Love may be in the air, but so is something the National Endowment for Financial Education (NEFE) calls financial infidelity.

Instances of people hiding financial information from a spouse or partner is growing and has a detrimental effect on relationships, according to a NEFE survey released Thursday.

Forty-two percent of the 2,057 adults surveyed say they have hidden financial information from a partner, up from 33 percent who admitted this two years ago. When financial deceptions occur, 75 percent of the time it has an effect on the relationshi, according to respondents.

“When you agree to combine finances in a relationship, you’re also agreeing to a certain degree of cooperation and transparency in your money management. ... Yet we’re seeing the implicit promise of collaboration destroyed by financial game-playing,” says Ted Beck, president and CEO of NEFE.

“Financial infidelity hurts regardless of its scale. Hiding or lying about small amounts of money can damage a relationship just as effectively as a high-dollar deceit," he says. "In fact, in all cases of this deception, people affected say it impacted their relationship in some way—almost always negatively. It causes arguments, erosion of trust, separation or even divorce.” 

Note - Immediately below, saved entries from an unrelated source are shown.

-- ==== Sys2Proof/Machine/Schedule.lean ====
section
/-! DEFINITION. The Schedule Store (chapter 3): event records, loading, the commit engine, flips, edits and clearing. -/

namespace Sys2Proof.Machine

/-! ## Event records (R44, R191) -/

/-- R44, R191: the record is well formed. -/
def recordFormed (r : EventRecord) : Bool :=
  r.id != 0 && r.startMode ≤ 1 && r.kind ≤ 2 && r.policy ≤ 1 && r.clipId.length ≤ 32
    && (r.startMode != 0 || r.start.isSome) && (r.kind != 0 || !r.clipId.isEmpty) && (r.kind != 1 || r.live.isSome)

/-- R44: the kind of a well-formed record, with the fields that its kind keeps. -/
def recordKind (r : EventRecord) : EventKind :=
  if r.kind = 0 then .clip r.clipId ((r.trim.map fun t => t.toNat).getD 0)
  else if r.kind = 1 then .live ((r.live.map fun x => x.toNat).getD 0)
  else .fill

/-- R44: an event from its record and its start. -/
def recordEvent (r : EventRecord) (start : StartMode) (adjusted : Bool) : Event :=
  ⟨r.id, start, r.duration.toNat, recordKind r, if r.policy = 0 then .join else .noJoin, adjusted, none⟩

/-- R44: the start of a HARD record on a page of a base day. -/
def hardStart (f : Format) (baseDay : Nat) (a : StageA) : StartMode :=
  .hard a.label (relativeFrame f a.frame (pageBase f baseDay))

/-- R44: the event that a record gives on a page of a base day; none where it is malformed or fails as BAD-TIME. -/
def formEvent (f : Format) (baseDay : Nat) (r : EventRecord) : Option Event :=
  if recordFormed r && durationInRange f r.duration.toNat then
    if r.startMode = 0 then
      (r.start.bind fun t => stageA f (labelOf t)).map fun a => recordEvent r (hardStart f baseDay a) a.adjusted
    else some (recordEvent r .follow false)
  else none

/-- The relative start of a HARD event. -/
def Event.hardRel (e : Event) : Option Nat :=
  match e.start with
  | .hard _ rel => some rel
  | .follow => none

/-- The event is HARD. -/
def Event.isHard (e : Event) : Bool := e.hardRel.isSome

/-! ## Resolution (R55, R56) -/

/-- The relative start of the first HARD event of a list: the limit of the event before the list. -/
def firstHard (es : List Event) : Option Nat := es.findSome? Event.hardRel

/-- R55: an effective duration under a limit, and whether the event is truncated. -/
def limitedTo (limit : Option Nat) (start dur : Nat) : Nat × Bool :=
  match limit with
  | some l => if start + dur ≤ l then (dur, false) else (l - start, true)
  | none => (dur, false)

/-- R55: the walk over a list, from the effective end of the event before it: the events that remain and how many were
removed. -/
def resolveFrom (prevEnd : Nat) : List Event → List Event × Nat
  | [] => ([], 0)
  | e :: es =>
    let start := e.hardRel.getD prevEnd
    let d := limitedTo (firstHard es) start e.duration
    let r := resolveFrom (start + d.1) es
    if d.1 = 0 then (r.1, r.2 + 1) else ({ e with res := some ⟨start, d.1, d.2⟩ } :: r.1, r.2)

/-- R56: every effective start is below 3·FPD. -/
def spanHolds (f : Format) (es : List Event) : Bool :=
  es.all fun e => match e.res with
    | some r => !outOfSpan f r.start
    | none => true

/-- A dropped-event count saturates at 65535 (R46). -/
def addDropped (a b : Nat) : Nat := min 65535 (a + b)

/-! ## The next page (R47 to R52, R57, R59) -/

/-- The pending flip of a next page. -/
def NextPage.flip : NextPage → Option Nat
  | .empty => none
  | .loading p => p.flip
  | .committing p => p.flip
  | .ready p => p.flip

/-- A channel leaves the commit queue (R49, R54); DESIGN CHOICE (log 20): with nothing left in the queue no commit is due at
this frame start. -/
def State.leaveQueue (s : State) (c : Channel) : State :=
  let q := s.sst.queue.filter fun d => d != c
  { s with sst := { s.sst with queue := q, startDue := s.sst.startDue && !q.isEmpty } }

/-- R59: the next page is discarded, with FLIP-MISSED where it carried a pending flip. -/
def State.discardNext (s : State) (c : Channel) : State :=
  ((s.leaveQueue c).putNext c .empty).raiseIf (s.pages c).next.flip.isSome .flipMissed c

/-- The LOADING page of a channel. -/
def State.loadingPage (s : State) (c : Channel) : Option LoadPage :=
  match (s.pages c).next with
  | .loading p => some p
  | .empty => none
  | .committing _ => none
  | .ready _ => none

/-- LIST BEGIN at the store (R49). -/
def State.beginList (s : State) (c : Channel) (serial : BitVec 16) (baseDay declared : Nat) : State :=
  (s.discardNext c).putNext c
    (.loading ⟨baseDay, serial, declared, [], 6 < baseDay || declared == 0 || 1024 < declared, none⟩)

/-- A LOADING page is marked BROKEN (R50, R80). -/
def State.breakPage (s : State) (c : Channel) (p : LoadPage) : State := s.putNext c (.loading { p with broken := true })

/-- R50 check 3: a HARD start is below that of the latest HARD record of the page. -/
def belowLatestHard (es : List Event) (e : Event) : Bool :=
  match e.hardRel, (es.filter Event.isHard).getLast?.bind Event.hardRel with
  | some r, some q => r < q
  | _, _ => false

/-- R50 checks 2 to 5. -/
def loadable (f : Format) (es : List Event) (e : Event) : Bool :=
  !(e.hardRel.any fun r => outOfSpan f r) && !belowLatestHard es e && !(es.any fun x => x.id == e.id)
    && es.length < pageSize

/-- R45: no pool slot is free. -/
def State.poolFull (s : State) : Bool := poolSize ≤ s.slotsUsed

/-- EVENT at the store for a page that is LOADING and not BROKEN (R50). -/
def State.loadEvent (s : State) (c : Channel) (p : LoadPage) (r : EventRecord) : State :=
  match formEvent s.live.format p.baseDay r with
  | none => s.breakPage c p
  | some e =>
    if loadable s.live.format p.events e then
      if s.poolFull then (s.breakPage c p).raiseDevice .poolFull
      else s.putNext c (.loading { p with events := p.events ++ [e] })
    else s.breakPage c p

/-- EVENT at the store (R50, R51). -/
def State.takeEventRecord (s : State) (c : Channel) (r : EventRecord) : State :=
  match s.loadingPage c with
  | some p => if p.broken then s else s.loadEvent c p r
  | none => s

/-- LIST ABORT at the store (R51). -/
def State.abortList (s : State) (c : Channel) : State :=
  match s.loadingPage c with
  | some _ => s.discardNext c
  | none => s

/-- R52: the page is accepted at its LIST END. -/
def listAccepted (p : LoadPage) (serial : BitVec 16) (count : Nat) : Bool :=
  !p.broken && serial == p.serial && count == p.declared && count == p.events.length
    && (match p.events with | e :: _ => e.isHard | [] => true)

/-- LIST END at the store (R51, R52). -/
def State.endList (s : State) (c : Channel) (serial : BitVec 16) (count : Nat) : State :=
  match s.loadingPage c with
  | none => s
  | some p =>
    if listAccepted p serial count then
      let t := s.putNext c (.committing p)
      { t with sst := { t.sst with queue := t.sst.queue ++ [c] } }
    else (s.discardNext c).raise .listRejected c

/-- A pending flip is recorded on a next page (R57). -/
def NextPage.withFlip (f : Nat) : NextPage → NextPage
  | .empty => .empty
  | .loading p => .loading { p with flip := some f }
  | .committing p => .committing { p with flip := some f }
  | .ready p => .ready { p with flip := some f }

/-- FLIP at the store (R57). -/
def State.recordFlip (s : State) (c : Channel) (t : TimeBytes) : State :=
  match stageA s.live.format (labelOf t), (s.pages c).next with
  | some _, .empty => s.raise .flipMissed c
  | some a, n => s.putNext c (n.withFlip a.frame)
  | none, _ => s.raise .flipMissed c

/-! ## The commit engine (R53 to R56) -/

/-- The frames that a commit or an edit of `n` events takes: ⌈n/256⌉. -/
def framesFor (n : Nat) : Nat := (n + 255) / 256

/-- COMMIT_START (R53). -/
def execCommitStart (s : State) : Host.Outcome State Fault Refusal :=
  whenRunning s fun s =>
    match s.sst.engine, s.sst.queue with
    | .idle, c :: q =>
      if s.sst.startDue then
        State.setEngine { s with sst := { s.sst with queue := q, startDue := false } }
          (.committing c (framesFor (s.pages c).next.events.length))
      else s
    | _, _ => s

/-- R55, R56: the commit of a page ends. -/
def State.finishCommit (s : State) (c : Channel) (p : LoadPage) : State :=
  let r := resolveFrom 0 p.events
  if spanHolds s.live.format r.1 then s.putNext c (.ready ⟨p.baseDay, p.serial, r.1, addDropped 0 r.2, p.flip⟩)
  else (s.discardNext c).raise .listRejected c

/-- COMMIT_END (R53, R55, R56). -/
def execCommitEnd (s : State) : Host.Outcome State Fault Refusal :=
  whenRunning s fun s =>
    match s.sst.engine with
    | .committing c 0 =>
      match (s.pages c).next with
      | .committing p => (s.finishCommit c p).setEngine .idle
      | .empty => s.setEngine .idle
      | .loading _ => s.setEngine .idle
      | .ready _ => s.setEngine .idle
    | .committing _ (_ + 1) => s
    | .editing _ _ _ => s
    | .idle => s
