/-- R96, R137, R170, R171, R181, R182: a configure request in a state that allows it applies every value it carries, a timing-type value
clamped to the nearer end of its range with the answer CLAMPED, and leaves every setting that it does not carry. An identity-type value out
of its range, which for CONFIGURE SCAN is a mode or repeat code above 1 or a mask with one of bits 12 to 15, or two players at one address,
is refused with BAD-VALUE, a sweeping scanner with BUSY, and a channel off MAIN with WRONG-STATE. For CONFIGURE CHANNEL the values in
range are those of itemsLegal and itemsInRange, and itemsApplied gives the settings that they make. A running SAVE refuses each of them with
BUSY, before all of that. A refused request applies nothing. -/
def Obligations.ConfigureRequestsApplyAndClamp : Prop :=
  ∀ (s : State) (p : SitePort) (tag : Tag), canTake s p →
    (∀ x : PortItems, s.store.save = none →
      ∃ t k r, exec (.configurePorts p (.formed tag x)) s = .next t ∧ answered s t p tag 0x2E k r
        ∧ t.live = { s.live with
            hbTimeout := (match x.hbTimeout with | some v => clamp 10 1000 v.toNat | none => s.live.hbTimeout)
            feedDelay := (match x.feedDelay with | some v => clamp 0 15 v.toNat | none => s.live.feedDelay)
            siteTimeout := (match x.siteTimeout with | some v => clamp 25 1500 v.toNat | none => s.live.siteTimeout)
            replyTimeout := (match x.replyTimeout with | some v => clamp 1 8 v.toNat | none => s.live.replyTimeout) }
        ∧ (k = .clamped ∨ k = .done)
        ∧ (k = .done ↔ (∀ v, x.hbTimeout = some v → 10 ≤ v.toNat ∧ v.toNat ≤ 1000) ∧ (∀ v, x.feedDelay = some v → v.toNat ≤ 15)
            ∧ (∀ v, x.siteTimeout = some v → 25 ≤ v.toNat ∧ v.toNat ≤ 1500)
            ∧ (∀ v, x.replyTimeout = some v → 1 ≤ v.toNat ∧ v.toNat ≤ 8))
        ∧ OnlyChanges (requestParts ++ [.settings]) s t)
    ∧ (∀ x : ScanItems, s.store.save = none → s.sup.scan = .idle →
      ((∀ v, x.mode = some v → v.toNat ≤ 1) → (∀ v, x.sweepRepeat = some v → v.toNat ≤ 1) → (∀ m, x.mask = some m → m.toNat < 4096) →
        ∃ t k r, exec (.configureScan p (.formed tag x)) s = .next t ∧ answered s t p tag 0x2F k r
          ∧ (k = .clamped ∨ k = .done) ∧ (k = .done ↔ ∀ v, x.resolution = some v → 9 ≤ v.toNat ∧ v.toNat ≤ 16)
          ∧ t.live = { s.live with
              scanResolution := (match x.resolution with | some v => clamp 9 16 v.toNat | none => s.live.scanResolution)
              scanMode := (match x.mode with | some v => if v = 0 then .sequential else .parallel | none => s.live.scanMode)
              scanRepeat := (match x.sweepRepeat with | some v => v == 1 | none => s.live.scanRepeat)
              scanMask := (match x.mask with | some m => m.setWidth 12 | none => s.live.scanMask) }
          ∧ (∀ (m : BitVec 16) (c : Channel), x.mask = some m → s.live.scanMask.getLsbD c.val = true → m.getLsbD c.val = false →
              (t.watched c).presence = .unscanned ∧ (t.watched c).run = none ∧ (t.watched c).lastCount = none)
          ∧ ((∀ m, x.mask = some m → s.live.scanMask &&& ~~~(m.setWidth 12) = 0) → OnlyChanges (requestParts ++ [.settings]) s t)
          ∧ OnlyChanges (Instr.configureScan p (.formed tag x)).reach s t)
      ∧ ((∃ v, x.mode = some v ∧ 1 < v.toNat) ∨ (∃ v, x.sweepRepeat = some v ∧ 1 < v.toNat) ∨ (∃ m, x.mask = some m ∧ 4096 ≤ m.toNat) →
        onlyAnswered (.configureScan p (.formed tag x)) s p tag 0x2F .badValue))
    ∧ (∀ (x : ScanItems), s.store.save = none → s.sup.scan ≠ .idle → onlyAnswered (.configureScan p (.formed tag x)) s p tag 0x2F .busy)
    ∧ (∀ (ch : Byte) (c : Channel) (x : ChannelItems), ch.toNat = c.val → s.store.save = none →
      let k := itemsApplied (s.cfg c) x
      (s.isMain c = true → itemsLegal x → k.players.a.address ≠ k.players.b.address →
        ∃ t code r, exec (.configureChannel p (.formed tag ⟨ch, x⟩)) s = .next t ∧ answered s t p tag 0x2C code r
          ∧ (code = .clamped ∨ code = .done) ∧ (code = .done ↔ itemsInRange x)
          ∧ t.cfg c = k ∧ (∀ d, d ≠ c → t.cfg d = s.cfg d)
          ∧ (k.enabled = false → (s.cfg c).enabled = true → (t.watched c).health = .unknown)
          ∧ (k.enabled = true → (s.cfg c).enabled = false → (t.watched c).health = (if (s.watched c).heard = true then
              (classOf s.linkUp (s.watched c).latestAir (s.watched c).presence).health (s.watched c).health else (s.watched c).health))
          ∧ (k.enabled = (s.cfg c).enabled → OnlyChanges (requestParts ++ [.settings]) s t)
          ∧ OnlyChanges (requestParts ++ [.settings] ++ healthParts c) s t)
      ∧ (s.isMain c = false → onlyAnswered (.configureChannel p (.formed tag ⟨ch, x⟩)) s p tag 0x2C .wrongState)
      ∧ (s.isMain c = true → (¬ itemsLegal x ∨ k.players.a.address = k.players.b.address) →
        onlyAnswered (.configureChannel p (.formed tag ⟨ch, x⟩)) s p tag 0x2C .badValue))
    ∧ (s.store.save.isSome → ∀ (ch : Byte) (c : Channel) (w : ChannelItems) (x : PortItems) (y : ScanItems) (z : AlarmMaskFields),
      (ch.toNat = c.val → onlyAnswered (.configureChannel p (.formed tag ⟨ch, w⟩)) s p tag 0x2C .busy)
      ∧ onlyAnswered (.configurePorts p (.formed tag x)) s p tag 0x2E .busy
      ∧ onlyAnswered (.configureScan p (.formed tag y)) s p tag 0x2F .busy
      ∧ onlyAnswered (.setAlarmMask p (.formed tag z)) s p tag 0x36 .busy
      ∧ onlyAnswered (.save p (.formed tag ())) s p tag 0x37 .busy)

Thirty-nine percent hid such things as a purchase, a bill or cash from a partner and 16 percent lied about debt.

Confronting a partner about these issues can be uncomfortable, NEFE says, but admitting the truth and rebuilding trust and mutual financial goals is necessary.

“It will take sustained transparency in all communication, and it takes a commitment from both to stick to the goals that you’ve set together,” says Beck.

NEFE (www.nefe.org) is a not-for-profit foundation designed to promote good financial decision making.